-- ==== Sys2Proof/Machine/BitField.lean ====
section
/-! DEFINITION. The Bit-Field Reader and the RDBITS command (42_bitfield.md). -/

namespace Sys2Proof.Machine

/-- Stream bit `i` of a byte sequence (42_bitfield.md R99, 00_scope.md R10), defined for `i < 8 * len(B)`. -/
def sbit (B : List Byte) (i : Nat) : Nat := ((B.getD (i / 8) 0#8).toNat >>> (7 - i % 8)) &&& 1

/-- `readbits(B, s, n)`: bits `s` to `s + n - 1` in that order, the first the most significant (42_bitfield.md R100). -/
def readbits (B : List Byte) (s : Nat) : Nat → Nat
  | 0 => 0
  | n + 1 => (readbits B s n <<< 1) ||| sbit B (s + n)

/-- Bytes read as one big-endian number, the word `W` of the barrel shifter (42_bitfield.md R104). -/
def bigEndian (B : List Byte) : Nat := B.foldl (fun v b => (v <<< 8) ||| b.toNat) 0

/-- The hardware datapath of the reader, a right shift and a mask (42_bitfield.md R104), for `n >= 1`. -/
def barrelShift (B : List Byte) (s n : Nat) : Nat :=
  (bigEndian ((B.drop (s / 8)).take ((s + n - 1) / 8 - s / 8 + 1)) >>> (8 * ((s + n - 1) / 8 + 1) - (s + n))) &&&
    ((1 <<< n) - 1)

/-- The end of a successful RDBITS: the accumulator's final value is RESULT (10_state.md R41, 42_bitfield.md R105). -/
def finishField (v : Nat) (s : State) : State :=
  finish .ok { s with result := BitVec.ofNat 32 v, bitAcc := BitVec.ofNat 32 v }

/-- The first byte of the window that holds a bit of the field (42_bitfield.md R104, R105). -/
def firstByte (start : Nat) : Nat := start / 8

/-- The last byte of the window that holds a bit of the field, for a width of at least 1 (42_bitfield.md R104, R105). -/
def lastByte (start width : Nat) : Nat := (start + width - 1) / 8

/-- The read of a field of width at least 1: only the bytes that hold it, then the field within them
(42_bitfield.md R105, 20_memory.md R50). -/
def readField (base start width : Nat) (s : State) : Host.Outcome State Fault Refusal :=
  withBytes s (base + firstByte start) (lastByte start width - firstByte start + 1) fun W =>
    .next (finishField (readbits W (start - 8 * firstByte start) width) s)

/-- RDBITS: read an unsigned bit field from a buffer window, its checks in the order of 40_command_common.md R82
(42_bitfield.md R105). -/
def execRdbits (s : State) : Host.Outcome State Fault Refusal :=
  withWindow s (operand0 s) (operand1 s)
    (if operand3 s > Config.rbMaxWidth then .next (finish .badWidth s)
     else if operand2 s + operand3 s > 8 * operand1 s then .next (finish .outOfRange s)
     else if operand3 s = 0 then .next (finishField 0 s)
     else readField (operand0 s) (operand2 s) (operand3 s) s)

end Sys2Proof.Machine
end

• • • • •

# Your assignment:
Output must consist only of the listing's lines from the first through the line with "def readField (base", reproduced word for word.

# Solution to the exercise:
-- ==== Sys2Proof/Machine/BitField.lean ====
section
/-! DEFINITION. The Bit-Field Reader and the RDBITS command (42_bitfield.md). -/

namespace Sys2Proof.Machine

/-- Stream bit `i` of a byte sequence (42_bitfield.md R99, 00_scope.md R10), defined for `i < 8 * len(B)`. -/
def sbit (B : List Byte) (i : Nat) : Nat := ((B.getD (i / 8) 0#8).toNat >>> (7 - i % 8)) &&& 1

/-- `readbits(B, s, n)`: bits `s` to `s + n - 1` in that order, the first the most significant (42_bitfield.md R100). -/
def readbits (B : List Byte) (s : Nat) : Nat → Nat
  | 0 => 0
  | n + 1 => (readbits B s n <<< 1) ||| sbit B (s + n)

/-- Bytes read as one big-endian number, the word `W` of the barrel shifter (42_bitfield.md R104). -/
def bigEndian (B : List Byte) : Nat := B.foldl (fun v b => (v <<< 8) ||| b.toNat) 0

/-- The hardware datapath of the reader, a right shift and a mask (42_bitfield.md R104), for `n >= 1`. -/
def barrelShift (B : List Byte) (s n : Nat) : Nat :=
  (bigEndian ((B.drop (s / 8)).take ((s + n - 1) / 8 - s / 8 + 1)) >>> (8 * ((s + n - 1) / 8 + 1) - (s + n))) &&&
    ((1 <<< n) - 1)

/-- The end of a successful RDBITS: the accumulator's final value is RESULT (10_state.md R41, 42_bitfield.md R105). -/
def finishField (v : Nat) (s : State) : State :=
  finish .ok { s with result := BitVec.ofNat 32 v, bitAcc := BitVec.ofNat 32 v }

/-- The first byte of the window that holds a bit of the field (42_bitfield.md R104, R105). -/
def firstByte (start : Nat) : Nat := start / 8

/-- The last byte of the window that holds a bit of the field, for a width of at least 1 (42_bitfield.md R104, R105). -/
def lastByte (start width : Nat) : Nat := (start + width - 1) / 8

/-- The read of a field of width at least 1: only the bytes that hold it, then the field within them
(42_bitfield.md R105, 20_memory.md R50). -/
def readField (base start width : Nat) (s : State) : Host.Outcome State Fault Refusal :=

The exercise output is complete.